Extracted data entries ->
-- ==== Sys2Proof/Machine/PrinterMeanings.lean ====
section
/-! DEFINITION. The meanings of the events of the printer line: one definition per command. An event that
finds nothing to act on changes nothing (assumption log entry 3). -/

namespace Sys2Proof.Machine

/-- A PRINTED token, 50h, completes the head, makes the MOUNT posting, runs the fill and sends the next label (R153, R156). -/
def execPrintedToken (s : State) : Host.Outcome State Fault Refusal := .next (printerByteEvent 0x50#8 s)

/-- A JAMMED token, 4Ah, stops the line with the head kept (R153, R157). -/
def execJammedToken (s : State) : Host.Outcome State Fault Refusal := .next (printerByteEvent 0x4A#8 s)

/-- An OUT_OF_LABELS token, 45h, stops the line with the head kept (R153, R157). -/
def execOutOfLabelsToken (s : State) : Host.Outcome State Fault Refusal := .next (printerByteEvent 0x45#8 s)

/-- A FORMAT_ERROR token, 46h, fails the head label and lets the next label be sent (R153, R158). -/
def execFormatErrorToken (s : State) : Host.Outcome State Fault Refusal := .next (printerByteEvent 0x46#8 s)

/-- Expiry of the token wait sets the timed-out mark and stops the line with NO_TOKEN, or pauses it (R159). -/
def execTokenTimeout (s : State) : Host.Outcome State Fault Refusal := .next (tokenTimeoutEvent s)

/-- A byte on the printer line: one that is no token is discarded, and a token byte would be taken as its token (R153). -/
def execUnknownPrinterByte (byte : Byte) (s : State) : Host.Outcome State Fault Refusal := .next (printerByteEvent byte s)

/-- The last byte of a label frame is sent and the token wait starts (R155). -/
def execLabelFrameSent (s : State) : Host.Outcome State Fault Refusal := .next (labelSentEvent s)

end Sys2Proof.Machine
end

...

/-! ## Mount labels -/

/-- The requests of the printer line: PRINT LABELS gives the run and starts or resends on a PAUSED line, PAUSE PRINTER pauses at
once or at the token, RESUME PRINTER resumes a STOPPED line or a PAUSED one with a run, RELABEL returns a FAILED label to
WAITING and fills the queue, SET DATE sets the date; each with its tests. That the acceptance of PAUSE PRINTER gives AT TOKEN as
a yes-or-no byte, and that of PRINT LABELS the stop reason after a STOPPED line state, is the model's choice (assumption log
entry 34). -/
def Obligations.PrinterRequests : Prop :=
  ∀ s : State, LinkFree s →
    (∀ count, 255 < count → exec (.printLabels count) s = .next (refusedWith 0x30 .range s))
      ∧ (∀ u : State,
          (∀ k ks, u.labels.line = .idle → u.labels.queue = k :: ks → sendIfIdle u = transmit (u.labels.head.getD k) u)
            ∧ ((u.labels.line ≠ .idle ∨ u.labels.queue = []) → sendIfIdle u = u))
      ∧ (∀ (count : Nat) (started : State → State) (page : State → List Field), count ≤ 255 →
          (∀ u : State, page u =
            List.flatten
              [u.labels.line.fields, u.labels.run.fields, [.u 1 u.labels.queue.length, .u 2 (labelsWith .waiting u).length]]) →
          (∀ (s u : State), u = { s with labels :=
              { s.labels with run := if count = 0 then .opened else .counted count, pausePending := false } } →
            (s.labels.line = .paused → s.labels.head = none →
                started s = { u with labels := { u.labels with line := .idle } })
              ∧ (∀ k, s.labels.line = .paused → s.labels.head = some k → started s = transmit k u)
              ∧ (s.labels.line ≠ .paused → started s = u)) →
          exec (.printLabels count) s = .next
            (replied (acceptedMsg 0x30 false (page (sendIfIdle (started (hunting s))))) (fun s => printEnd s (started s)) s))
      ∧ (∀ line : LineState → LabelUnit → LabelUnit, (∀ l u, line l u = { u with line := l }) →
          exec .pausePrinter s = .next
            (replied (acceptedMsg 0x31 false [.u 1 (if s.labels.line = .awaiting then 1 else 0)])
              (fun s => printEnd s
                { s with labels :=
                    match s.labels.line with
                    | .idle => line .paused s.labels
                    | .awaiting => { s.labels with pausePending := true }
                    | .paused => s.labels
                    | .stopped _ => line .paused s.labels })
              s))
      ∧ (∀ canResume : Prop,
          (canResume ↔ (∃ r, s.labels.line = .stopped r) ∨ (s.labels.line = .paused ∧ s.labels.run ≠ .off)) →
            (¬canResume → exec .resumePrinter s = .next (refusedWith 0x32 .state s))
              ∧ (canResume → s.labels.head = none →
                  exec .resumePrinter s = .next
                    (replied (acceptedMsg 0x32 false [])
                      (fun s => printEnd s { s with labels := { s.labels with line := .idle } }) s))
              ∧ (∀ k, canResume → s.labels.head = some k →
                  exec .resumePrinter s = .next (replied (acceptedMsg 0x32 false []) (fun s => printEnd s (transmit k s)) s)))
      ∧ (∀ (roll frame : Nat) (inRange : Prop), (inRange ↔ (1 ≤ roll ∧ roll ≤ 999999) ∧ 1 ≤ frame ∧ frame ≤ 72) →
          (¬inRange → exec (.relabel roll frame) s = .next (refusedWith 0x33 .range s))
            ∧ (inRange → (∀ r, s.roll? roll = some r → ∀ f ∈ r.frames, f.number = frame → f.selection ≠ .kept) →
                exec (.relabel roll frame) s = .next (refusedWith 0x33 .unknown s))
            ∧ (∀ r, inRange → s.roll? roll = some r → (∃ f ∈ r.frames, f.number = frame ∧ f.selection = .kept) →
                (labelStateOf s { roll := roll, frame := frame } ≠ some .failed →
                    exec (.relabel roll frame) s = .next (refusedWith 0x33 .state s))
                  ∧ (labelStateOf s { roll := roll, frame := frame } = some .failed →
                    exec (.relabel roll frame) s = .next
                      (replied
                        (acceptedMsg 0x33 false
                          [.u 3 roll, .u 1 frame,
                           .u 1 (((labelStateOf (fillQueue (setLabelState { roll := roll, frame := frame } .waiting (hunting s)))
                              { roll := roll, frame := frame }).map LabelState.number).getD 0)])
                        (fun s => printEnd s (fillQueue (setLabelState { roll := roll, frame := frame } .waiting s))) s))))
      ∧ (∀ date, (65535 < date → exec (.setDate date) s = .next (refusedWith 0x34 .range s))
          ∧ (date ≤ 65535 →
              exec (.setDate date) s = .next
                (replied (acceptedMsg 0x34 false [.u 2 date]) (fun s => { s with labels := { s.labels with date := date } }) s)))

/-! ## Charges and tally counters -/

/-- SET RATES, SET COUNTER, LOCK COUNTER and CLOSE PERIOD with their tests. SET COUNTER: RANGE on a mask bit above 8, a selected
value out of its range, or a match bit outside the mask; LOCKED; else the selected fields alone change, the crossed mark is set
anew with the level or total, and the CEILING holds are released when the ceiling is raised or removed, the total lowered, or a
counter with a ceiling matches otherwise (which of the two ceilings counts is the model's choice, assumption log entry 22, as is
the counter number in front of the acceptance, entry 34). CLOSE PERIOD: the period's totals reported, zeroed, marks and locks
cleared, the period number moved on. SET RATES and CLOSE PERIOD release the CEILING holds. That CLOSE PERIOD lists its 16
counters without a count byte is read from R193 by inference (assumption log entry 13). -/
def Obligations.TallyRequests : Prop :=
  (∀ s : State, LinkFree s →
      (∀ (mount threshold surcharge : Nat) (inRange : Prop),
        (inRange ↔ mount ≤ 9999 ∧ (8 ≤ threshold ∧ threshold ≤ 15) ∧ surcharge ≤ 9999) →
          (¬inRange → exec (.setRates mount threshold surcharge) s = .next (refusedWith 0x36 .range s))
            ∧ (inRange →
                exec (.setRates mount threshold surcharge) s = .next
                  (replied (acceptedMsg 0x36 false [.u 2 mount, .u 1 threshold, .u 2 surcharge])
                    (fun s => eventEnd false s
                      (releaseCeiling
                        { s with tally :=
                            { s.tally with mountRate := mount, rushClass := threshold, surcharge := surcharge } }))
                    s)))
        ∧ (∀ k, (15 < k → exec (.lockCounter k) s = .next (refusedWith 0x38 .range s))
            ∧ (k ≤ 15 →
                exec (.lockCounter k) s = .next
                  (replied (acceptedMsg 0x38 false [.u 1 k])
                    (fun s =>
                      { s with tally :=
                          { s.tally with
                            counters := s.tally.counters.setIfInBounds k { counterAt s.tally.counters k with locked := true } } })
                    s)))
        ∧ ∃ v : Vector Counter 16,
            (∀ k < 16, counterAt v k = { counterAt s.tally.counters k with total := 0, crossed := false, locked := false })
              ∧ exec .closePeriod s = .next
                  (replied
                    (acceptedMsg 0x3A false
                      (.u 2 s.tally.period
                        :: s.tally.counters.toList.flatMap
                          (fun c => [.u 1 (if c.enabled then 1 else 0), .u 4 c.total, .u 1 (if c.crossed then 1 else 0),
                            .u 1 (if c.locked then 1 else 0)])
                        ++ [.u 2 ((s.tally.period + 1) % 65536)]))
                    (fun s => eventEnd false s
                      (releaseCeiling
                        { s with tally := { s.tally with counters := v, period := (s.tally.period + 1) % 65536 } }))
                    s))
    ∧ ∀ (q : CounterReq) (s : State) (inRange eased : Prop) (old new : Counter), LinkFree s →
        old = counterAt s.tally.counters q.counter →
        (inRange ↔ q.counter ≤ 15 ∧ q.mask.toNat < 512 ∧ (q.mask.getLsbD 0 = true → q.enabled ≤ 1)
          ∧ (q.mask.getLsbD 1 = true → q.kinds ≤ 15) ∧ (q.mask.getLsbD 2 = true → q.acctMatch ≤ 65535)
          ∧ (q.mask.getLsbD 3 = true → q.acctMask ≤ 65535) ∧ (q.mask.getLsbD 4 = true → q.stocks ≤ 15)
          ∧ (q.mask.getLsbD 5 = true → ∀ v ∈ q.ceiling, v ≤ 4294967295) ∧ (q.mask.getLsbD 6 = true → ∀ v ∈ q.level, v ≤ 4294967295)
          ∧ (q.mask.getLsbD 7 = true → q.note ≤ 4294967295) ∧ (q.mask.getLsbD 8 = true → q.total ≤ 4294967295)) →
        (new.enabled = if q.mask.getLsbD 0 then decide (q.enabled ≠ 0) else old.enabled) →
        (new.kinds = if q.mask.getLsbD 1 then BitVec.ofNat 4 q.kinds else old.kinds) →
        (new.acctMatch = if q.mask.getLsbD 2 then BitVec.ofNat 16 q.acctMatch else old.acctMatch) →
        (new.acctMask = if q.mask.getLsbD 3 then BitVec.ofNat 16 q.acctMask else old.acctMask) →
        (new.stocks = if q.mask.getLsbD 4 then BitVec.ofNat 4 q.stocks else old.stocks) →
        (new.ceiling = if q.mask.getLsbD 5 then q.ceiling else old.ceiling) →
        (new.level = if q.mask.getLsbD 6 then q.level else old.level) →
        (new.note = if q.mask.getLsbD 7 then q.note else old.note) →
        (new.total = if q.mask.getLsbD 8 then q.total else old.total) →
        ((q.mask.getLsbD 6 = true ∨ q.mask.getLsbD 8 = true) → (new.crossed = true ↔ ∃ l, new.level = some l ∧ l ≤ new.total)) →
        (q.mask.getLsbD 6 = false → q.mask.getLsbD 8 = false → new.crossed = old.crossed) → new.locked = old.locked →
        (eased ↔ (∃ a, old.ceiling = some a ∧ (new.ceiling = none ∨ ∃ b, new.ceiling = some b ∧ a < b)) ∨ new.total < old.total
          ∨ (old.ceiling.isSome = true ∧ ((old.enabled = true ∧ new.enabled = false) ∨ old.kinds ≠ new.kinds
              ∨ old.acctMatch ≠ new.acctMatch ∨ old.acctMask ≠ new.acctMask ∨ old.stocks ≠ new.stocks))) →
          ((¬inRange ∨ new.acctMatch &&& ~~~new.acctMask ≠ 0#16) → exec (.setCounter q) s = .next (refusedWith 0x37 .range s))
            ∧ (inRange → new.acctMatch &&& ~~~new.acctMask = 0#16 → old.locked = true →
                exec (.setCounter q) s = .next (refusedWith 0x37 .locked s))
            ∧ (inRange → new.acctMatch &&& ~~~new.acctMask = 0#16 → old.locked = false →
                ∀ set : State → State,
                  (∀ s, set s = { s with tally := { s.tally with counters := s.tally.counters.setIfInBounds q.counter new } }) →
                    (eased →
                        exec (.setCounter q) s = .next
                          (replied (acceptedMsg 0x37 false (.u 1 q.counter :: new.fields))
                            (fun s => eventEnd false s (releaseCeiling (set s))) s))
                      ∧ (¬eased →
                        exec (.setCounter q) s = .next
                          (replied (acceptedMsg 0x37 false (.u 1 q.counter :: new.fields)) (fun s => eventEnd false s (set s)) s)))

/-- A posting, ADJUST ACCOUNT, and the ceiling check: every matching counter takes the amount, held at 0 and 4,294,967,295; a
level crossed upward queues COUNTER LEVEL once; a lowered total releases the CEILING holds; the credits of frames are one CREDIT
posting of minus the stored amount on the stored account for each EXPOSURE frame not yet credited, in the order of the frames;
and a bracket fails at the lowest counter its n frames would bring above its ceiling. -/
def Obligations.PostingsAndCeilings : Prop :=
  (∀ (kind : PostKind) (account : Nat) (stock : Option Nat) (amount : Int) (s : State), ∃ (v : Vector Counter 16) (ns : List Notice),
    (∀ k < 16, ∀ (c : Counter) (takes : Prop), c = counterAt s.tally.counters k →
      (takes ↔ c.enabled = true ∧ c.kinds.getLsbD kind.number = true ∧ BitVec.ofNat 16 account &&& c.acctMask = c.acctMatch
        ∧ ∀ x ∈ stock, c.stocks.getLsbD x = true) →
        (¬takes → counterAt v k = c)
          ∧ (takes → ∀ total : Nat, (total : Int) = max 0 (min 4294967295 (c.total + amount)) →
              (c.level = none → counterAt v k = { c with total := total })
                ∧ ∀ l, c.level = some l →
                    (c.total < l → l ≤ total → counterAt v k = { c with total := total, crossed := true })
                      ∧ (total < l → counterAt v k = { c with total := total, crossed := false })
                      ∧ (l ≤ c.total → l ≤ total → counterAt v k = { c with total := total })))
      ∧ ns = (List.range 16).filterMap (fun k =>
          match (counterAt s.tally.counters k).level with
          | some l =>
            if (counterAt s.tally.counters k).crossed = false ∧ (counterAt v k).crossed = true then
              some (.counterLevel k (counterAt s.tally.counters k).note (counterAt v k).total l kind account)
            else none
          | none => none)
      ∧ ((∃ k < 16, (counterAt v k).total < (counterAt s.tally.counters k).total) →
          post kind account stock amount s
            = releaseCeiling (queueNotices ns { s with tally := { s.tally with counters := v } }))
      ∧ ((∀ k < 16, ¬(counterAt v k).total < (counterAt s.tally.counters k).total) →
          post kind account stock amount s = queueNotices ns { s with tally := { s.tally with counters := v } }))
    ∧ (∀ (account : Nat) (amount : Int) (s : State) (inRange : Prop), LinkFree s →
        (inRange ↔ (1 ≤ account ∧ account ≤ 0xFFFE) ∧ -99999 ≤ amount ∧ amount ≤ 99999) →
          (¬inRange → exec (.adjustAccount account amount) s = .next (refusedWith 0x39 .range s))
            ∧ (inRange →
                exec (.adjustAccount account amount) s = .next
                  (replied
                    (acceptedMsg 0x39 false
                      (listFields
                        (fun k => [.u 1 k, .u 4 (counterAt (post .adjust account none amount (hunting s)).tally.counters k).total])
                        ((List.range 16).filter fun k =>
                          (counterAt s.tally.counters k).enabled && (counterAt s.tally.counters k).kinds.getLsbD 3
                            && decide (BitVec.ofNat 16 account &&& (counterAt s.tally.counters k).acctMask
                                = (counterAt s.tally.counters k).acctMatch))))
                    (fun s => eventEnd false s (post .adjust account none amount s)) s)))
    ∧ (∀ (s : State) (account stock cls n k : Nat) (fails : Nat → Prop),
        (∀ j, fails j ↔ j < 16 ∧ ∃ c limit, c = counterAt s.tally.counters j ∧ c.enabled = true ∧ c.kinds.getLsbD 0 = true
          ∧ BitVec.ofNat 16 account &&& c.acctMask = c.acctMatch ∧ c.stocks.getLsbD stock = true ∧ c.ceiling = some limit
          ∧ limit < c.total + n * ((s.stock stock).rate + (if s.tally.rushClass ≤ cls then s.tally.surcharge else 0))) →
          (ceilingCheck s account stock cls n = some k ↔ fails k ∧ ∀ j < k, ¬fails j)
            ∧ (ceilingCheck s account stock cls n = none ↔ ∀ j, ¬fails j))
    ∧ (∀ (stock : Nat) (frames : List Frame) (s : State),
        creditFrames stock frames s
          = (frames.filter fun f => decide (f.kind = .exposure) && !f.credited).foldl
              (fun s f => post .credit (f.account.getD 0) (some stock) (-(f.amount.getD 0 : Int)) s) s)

* * *

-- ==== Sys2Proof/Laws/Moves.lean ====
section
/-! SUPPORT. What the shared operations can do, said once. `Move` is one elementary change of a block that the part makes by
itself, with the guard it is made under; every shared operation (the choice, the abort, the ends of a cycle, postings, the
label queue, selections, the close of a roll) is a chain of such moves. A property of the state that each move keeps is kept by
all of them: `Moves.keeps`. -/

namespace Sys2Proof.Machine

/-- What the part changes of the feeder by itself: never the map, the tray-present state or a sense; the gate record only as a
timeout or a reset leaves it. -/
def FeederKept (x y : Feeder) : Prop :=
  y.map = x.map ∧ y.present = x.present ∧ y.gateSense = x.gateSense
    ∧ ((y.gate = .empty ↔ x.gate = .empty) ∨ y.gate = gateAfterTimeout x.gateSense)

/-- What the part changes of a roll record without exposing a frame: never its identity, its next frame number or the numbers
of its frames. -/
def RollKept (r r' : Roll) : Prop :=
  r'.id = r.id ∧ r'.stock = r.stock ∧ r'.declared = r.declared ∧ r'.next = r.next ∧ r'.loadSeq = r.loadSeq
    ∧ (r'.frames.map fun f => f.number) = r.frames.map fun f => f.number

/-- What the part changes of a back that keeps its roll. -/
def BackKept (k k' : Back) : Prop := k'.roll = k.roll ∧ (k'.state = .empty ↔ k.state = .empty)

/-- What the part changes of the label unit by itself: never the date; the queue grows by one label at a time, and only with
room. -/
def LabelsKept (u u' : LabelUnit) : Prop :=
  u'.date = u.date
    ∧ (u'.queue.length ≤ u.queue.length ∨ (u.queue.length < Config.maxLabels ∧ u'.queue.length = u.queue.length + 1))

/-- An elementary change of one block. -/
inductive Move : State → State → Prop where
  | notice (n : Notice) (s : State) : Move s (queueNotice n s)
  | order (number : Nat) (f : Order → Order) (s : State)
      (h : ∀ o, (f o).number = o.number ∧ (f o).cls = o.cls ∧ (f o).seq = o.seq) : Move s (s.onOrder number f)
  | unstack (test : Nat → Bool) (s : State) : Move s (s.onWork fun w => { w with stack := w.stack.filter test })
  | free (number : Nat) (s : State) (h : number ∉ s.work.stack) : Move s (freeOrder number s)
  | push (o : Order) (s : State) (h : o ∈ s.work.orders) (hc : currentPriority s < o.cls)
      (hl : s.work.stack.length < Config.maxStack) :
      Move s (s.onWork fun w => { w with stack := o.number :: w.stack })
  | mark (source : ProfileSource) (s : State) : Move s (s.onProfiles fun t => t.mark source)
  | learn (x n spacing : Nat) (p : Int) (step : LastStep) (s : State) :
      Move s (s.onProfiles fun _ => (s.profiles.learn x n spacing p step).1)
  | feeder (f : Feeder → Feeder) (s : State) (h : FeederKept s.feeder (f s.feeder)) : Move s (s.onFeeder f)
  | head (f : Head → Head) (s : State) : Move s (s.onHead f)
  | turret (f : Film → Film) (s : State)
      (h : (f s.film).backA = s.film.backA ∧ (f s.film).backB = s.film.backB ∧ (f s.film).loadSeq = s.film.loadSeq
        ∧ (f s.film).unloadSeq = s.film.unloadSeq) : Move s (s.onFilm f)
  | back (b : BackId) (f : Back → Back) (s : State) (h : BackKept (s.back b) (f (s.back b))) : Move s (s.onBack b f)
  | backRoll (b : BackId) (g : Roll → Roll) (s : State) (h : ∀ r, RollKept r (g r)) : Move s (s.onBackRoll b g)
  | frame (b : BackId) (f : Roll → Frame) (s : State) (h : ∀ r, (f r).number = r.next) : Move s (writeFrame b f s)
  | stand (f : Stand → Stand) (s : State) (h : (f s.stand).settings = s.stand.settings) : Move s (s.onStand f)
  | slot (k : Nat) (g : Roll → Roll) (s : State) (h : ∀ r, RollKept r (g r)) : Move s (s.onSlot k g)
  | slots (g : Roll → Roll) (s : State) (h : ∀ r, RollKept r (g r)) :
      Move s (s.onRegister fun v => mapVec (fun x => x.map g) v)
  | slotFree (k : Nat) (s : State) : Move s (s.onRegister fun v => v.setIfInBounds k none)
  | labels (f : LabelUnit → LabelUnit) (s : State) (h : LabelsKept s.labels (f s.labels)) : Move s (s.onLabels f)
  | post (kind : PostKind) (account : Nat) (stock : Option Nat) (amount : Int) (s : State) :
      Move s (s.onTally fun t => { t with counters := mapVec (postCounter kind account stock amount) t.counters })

Task item -> State, as a number only, how many lines in the entries include "canResume".

Solution for this exercise -> 5